Cooperative Managed Services Platform for Systems of Record

A work queue tells the truth

A managed-services queue is a better test of an agent system than a polished chat window.

The queue contains half-formed requests, old decisions, production risk, impatient users, and work that still has to land. Imagine a request that says an invoice stopped syncing. The useful context sits across a ticket, an integration map, last month’s release notes, a Salesforce baseline, and the memory of the consultant who fixed it before.
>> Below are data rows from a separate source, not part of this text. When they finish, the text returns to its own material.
-- ==== Sys2Proof/Machine/Codec.lean ====
section
/-! DEFINITION. The Gloss codec: the block header, the code table and the expansion of one block (R252 to R260), and the
weight regions the expanded blocks are read through (R261 to R263, R334). -/

namespace Sys2Proof.Machine

/-! ## Headers and formats -/

/-- Sign, exponent and mantissa bits and elements of a block, by FMT (R256). -/
structure Fmt where
  s : Nat
  e : Nat
  m : Nat
  n : Nat
deriving DecidableEq, Repr

def fmtOf : Nat → Option Fmt
  | 0 => some ⟨1, 8, 7, 32768⟩
  | 1 => some ⟨1, 5, 10, 32768⟩
  | 2 => some ⟨1, 4, 3, 65536⟩
  | 3 => some ⟨1, 5, 2, 65536⟩
  | 4 => some ⟨1, 2, 1, 131072⟩
  | 5 => some ⟨0, 8, 0, 65536⟩
  | _ => none

def hdrMode (h : List Byte) : Nat := numAt h 0 1 % 4
def hdrFmt (h : List Byte) : Nat := numAt h 0 1 / 4 % 8
def hdrLines (h : List Byte) : Nat := numAt h 2 2 % 2048
def hdrExpBits (h : List Byte) : Nat := numAt h 4 4
def hdrValue (h : List Byte) (i : Nat) : Nat := numAt h (8 + i) 1
def hdrLen (h : List Byte) (i : Nat) : Nat := numAt h (24 + i / 2) 1 / 16 ^ (i % 2) % 16

/-- Is a header valid under R253? -/
def hdrOk (h : List Byte) : Bool :=
  decide (numAt h 0 1 / 32 = 0 ∧ numAt h 1 1 = 0 ∧ numAt h 2 2 / 2048 = 0)
  && match hdrMode h with
     | 0 => decide (hdrFmt h = 0 ∧ hdrLines h = 1024 ∧ numAt h 4 28 = 0)
     | 1 => decide (hdrFmt h < 6 ∧ 1 ≤ hdrLines h ∧ hdrLines h ≤ 1023 ∧ hdrValue h 15 = 0)
     | 2 => decide (hdrFmt h = 0 ∧ hdrLines h = 0 ∧ numAt h 4 28 = 0)
     | _ => false

/-- The entries of the table that are used. -/
def usedEntries (h : List Byte) : List Nat := (List.range 16).filter fun i => decide (hdrLen h i ≠ 0)

/-- Is a CODED header's table valid (R257)? -/
def tableOk (h : List Byte) (f : Fmt) : Bool :=
  let used := usedEntries h
  let vals := (used.filter (· < 15)).map (hdrValue h)
  decide (2 ≤ used.length)
  && decide ((used.map fun i => 2 ^ (15 - hdrLen h i)).sum = 2 ^ 15)
  && vals.all (fun v => decide (v < 2 ^ f.e))
  && decide vals.Nodup
  && (List.range 15).all fun i => decide (hdrLen h i ≠ 0 ∨ hdrValue h i = 0)

/-- The codewords of the entries of one length, from `code` on. -/
def codesOfLen (len : Nat) : List Nat → Nat → List (Nat × Nat × Nat) × Nat
  | [], code => ([], code)
  | i :: t, code =>
    let (r, c) := codesOfLen len t (code + 1)
    ((len, code, i) :: r, c)

/-- The canonical codewords (R258): length, codeword, entry, by ascending length and then index. -/
def codesFrom (h : List Byte) : Nat → Nat → Nat → List (Nat × Nat × Nat)
  | 0, _, _ => []
  | k + 1, len, code =>
    let (r, c) := codesOfLen len ((List.range 16).filter fun i => hdrLen h i == len) code
    r ++ codesFrom h k (len + 1) (2 * c)

def codeTable (h : List Byte) : List (Nat × Nat × Nat) := codesFrom h 15 1 0

/-! ## The bitstream (R259) -/

/-- The stream as one number: bit 0 of the stream is its most significant of `8 × length`. -/
def msbNat (bs : List Byte) : Nat := bs.foldl (fun a b => a * 256 + b.toNat) 0

/-- Bits [p, p + n) of a stream of `total` bits, most significant first. Past the end it reads 0. -/
def bitsAt (x total p n : Nat) : Nat := x * 2 ^ n / 2 ^ (total - p) % 2 ^ n

/-- The exponents of `n` elements from bit p on, last first, and the bit after them. None when no codeword matches. -/
def decodeExps (h : List Byte) (codes : List (Nat × Nat × Nat)) (e x total : Nat) :
    Nat → Nat → List Nat → Option (List Nat × Nat)
  | 0, p, acc => some (acc, p)
  | n + 1, p, acc =>
    match codes.find? fun c => decide (p + c.1 ≤ total) && bitsAt x total p c.1 == c.2.1 with
    | none => none
    | some (len, _, i) =>
      if i = 15 then
        if total < p + len + e then none
        else decodeExps h codes e x total n (p + len + e) (bitsAt x total (p + len) e :: acc)
      else decodeExps h codes e x total n (p + len) (hdrValue h i :: acc)

/-- Place the elements of a block (R256): little-endian bytes, two elements a byte for fp4. -/
def placeElems (w : Nat) : List Nat → List Byte
  | [] => []
  | [x] => if w = 4 then [BitVec.ofNat 8 x] else leBytes (w / 8) x
  | x :: y :: t => if w = 4 then BitVec.ofNat 8 (x + 16 * y) :: placeElems w t else leBytes (w / 8) x ++ placeElems w (y :: t)

/-- Expand a CODED payload (R259). None is a decode error (R260). -/
def expandCoded (h payload : List Byte) (f : Fmt) : Option (List Byte) :=
  let total := 512 * hdrLines h
  let x := msbNat payload
  let expAt := f.n * (f.s + f.m)
  let stop := expAt + hdrExpBits h
  if total < stop ∨ 512 + stop ≤ total then none
  else
    match decodeExps h (codeTable h) f.e x total f.n expAt [] with
    | none => none
    | some (exps, p) =>
      if p ≠ stop ∨ x % 2 ^ (total - p) ≠ 0 then none
      else
        let elems := exps.reverse.mapIdx fun j ex =>
          bitsAt x total (j * f.s) f.s * 2 ^ (f.e + f.m) + ex * 2 ^ f.m + bitsAt x total (f.n * f.s + j * f.m) f.m
        some (placeElems (f.s + f.e + f.m) elems)

/-- Expand a verified payload by its header (R254, R260). -/
def expand (h payload : List Byte) : Option (List Byte) :=
  if !hdrOk h then none
  else
    match hdrMode h with
    | 0 => some payload
    | 2 => some (List.replicate 65536 0)
    | _ =>
      match fmtOf (hdrFmt h) with
      | some f => if tableOk h f then expandCoded h payload f else none
      | none => none

/-! ## Weight regions -/

/-- Is a line of a VALID weight region (R261)? -/
def State.weightLine (s : State) (line : Nat) : Bool :=
  match s.regionAt (64 * line) with
  | some r => s.regionValid r
  | none => false

/-- Is a line stored poisoned, for a reader of what it holds: what expands from a weight block has no poison of its own (R254). -/
def State.storedPoison (s : State) (line : Nat) : Bool := s.poisoned line && !s.weightLine line

/-- How the read of a block ends: expanded, its tag failed, a decode error, or a poisoned line met at a pool offset (R26, R260, R342). -/
inductive BlockEnd where
  | ok (bytes : List Byte)
  | tagFail
  | decodeError
  | poisoned (at_ : Nat)
deriving DecidableEq, Repr

/-- The header of a block: bytes 0 to 31 of its seal record (R252). -/
def State.sealRecord (s : State) (r b : Nat) : List Byte :=
  s.poolRead ((s.reg (R.glsRegionSeal r)).toNat + 64 * b) 64

/-- The die that expands a block (R262). -/
def State.blockDie (s : State) (b : Nat) : Nat := b % s.variant.ioDies

/-- The first poisoned line of a block's seal record or payload, as a pool offset. -/
def State.blockPoison (s : State) (r b : Nat) : Option Nat :=
  let n := 64 * min 1024 (hdrLines ((s.sealRecord r b).take 32))
  ((linesOf ((s.reg (R.glsRegionSeal r)).toNat + 64 * b) 64 ++ linesOf (s.regionBase r + 65536 * b) n).find? s.poisoned).map (64 * ·)

/-- What its die keeps of a block (R264). -/
def State.keptBlock (s : State) (r b : Nat) : Option (List Byte) :=
  (s.blocks.find? fun k => k.die == s.blockDie b && k.region == r && k.tenant == s.regionTenant r && k.block == b).map KeptBlock.bytes

/-- The block of a VALID region that a granule is: region and block number. -/
def State.granuleBlock (s : State) (g : Nat) : Option (Nat × Nat) :=
  match s.regionAt (65536 * g) with
  | some r => if s.regionValid r then some (r, (65536 * g - s.regionBase r) / 65536) else none
  | none => none

/-- The granules that a read of a granule needs: none of a block its die keeps (R264), and of another block also its seal record's
(R262). -/
def State.readGranules (s : State) (g : Nat) : List Nat :=
  match s.granuleBlock g with
  | some (r, b) =>
    if (s.keptBlock r b).isSome then [] else [g, ((s.reg (R.glsRegionSeal r)).toNat + 64 * b) / 65536]
  | none => [g]

/-- Read block b of region r through the stages of R26: seal record (R334), tag, expansion. -/
def State.readBlock (s : State) (r b : Nat) : BlockEnd :=
  let rec_ := s.sealRecord r b
  let h := rec_.take 32
  let base := s.regionBase r + 65536 * b
  let n := 64 * min 1024 (hdrLines h)
  let payload := s.poolRead base n
  let t := s.regionTenant r
  match s.blockPoison r b, (s.part t).keys.find? fun k => k.1 == s.regionKey r with
  | some o, _ => .poisoned o
  | none, none => .tagFail
  | none, some (_, k) =>
    if numAt rec_ 32 4 ≠ k.pfx.toNat ∨ numAt rec_ 36 8 ≠ b ∨ numAt rec_ 60 4 ≠ 0 then .tagFail
    else
      match Config.gcmOpen k.key (BitVec.ofNat 96 (numAt rec_ 32 12)) h payload (BitVec.ofNat 128 (numAt rec_ 44 16)) with
      | none => .tagFail
      | some p =>
        match expand h p with
        | some bs => .ok bs
        | none => .decodeError

/-- A block as a read gets it: as its die keeps it, else read through the stages of R26 (R264). -/
def State.expandBlock (s : State) (r b : Nat) : BlockEnd :=
  match s.keptBlock r b with
  | some bs => .ok bs
  | none => s.readBlock r b

/-- The bytes [o, o + n) as an engine of the region's tenant reads them: expanded where they lie in a VALID region, else
as stored. None when a block fails (R26): nothing of the read is delivered. -/
def State.readThrough (s : State) (o n : Nat) : Option (List Byte) :=
  match s.regionAt o with
  | none => some (s.shownRead o n)
  | some r =>
    if s.regionValid r then
      let first := (o - s.regionBase r) / 65536
      let last := if n = 0 then first else (o + n - 1 - s.regionBase r) / 65536
      let blocks := (List.range (last - first + 1)).map fun i => s.expandBlock r (first + i)
      if blocks.all fun b => match b with
          | .ok _ => true
          | _ => false
      then
        let all := blocks.flatMap fun b => match b with
          | .ok bs => bs
          | _ => []
        some (slice all (o - s.regionBase r - 65536 * first) n)
      else none
    else some (s.poolRead o n)

end Sys2Proof.Machine
end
An agent can summarize the ticket. Moving the work safely requires more: a durable request, current system context, an owner, a risk level, a review path, validation, rollback, and a record of what happened.

The platform is an operating layer for implementation, support, migration, and release work around systems of record. Agents handle bounded inspection and preparation. People make the decisions that carry customer, production, or financial consequence.

Salesforce is the concrete example because it is familiar, integrated, permission-heavy, and hard to pause while the team improves it. The same pattern applies to an ERP, billing system, support platform, warehouse system, loan origination system, or internal operations tool. The names change. The operating problem does not.

Use real work Start with requests, incidents, scans, migrations, releases, and support work the team already owns.

Bound the agent Agents inspect, compare, draft, and test. People review, approve, sequence, and own the relationship.

Make state visible Every request carries context, owner, risk, evidence, status, review history, and the next required action.

Start with the boring system

Build the work object before the agent.

Use the existing authentication model, the existing ticket or intake source, a small relational schema, a typed API, a plain queue UI, an event stream, and repo-native checks. Add agent workers after the request, context, approval path, and validation loop are concrete.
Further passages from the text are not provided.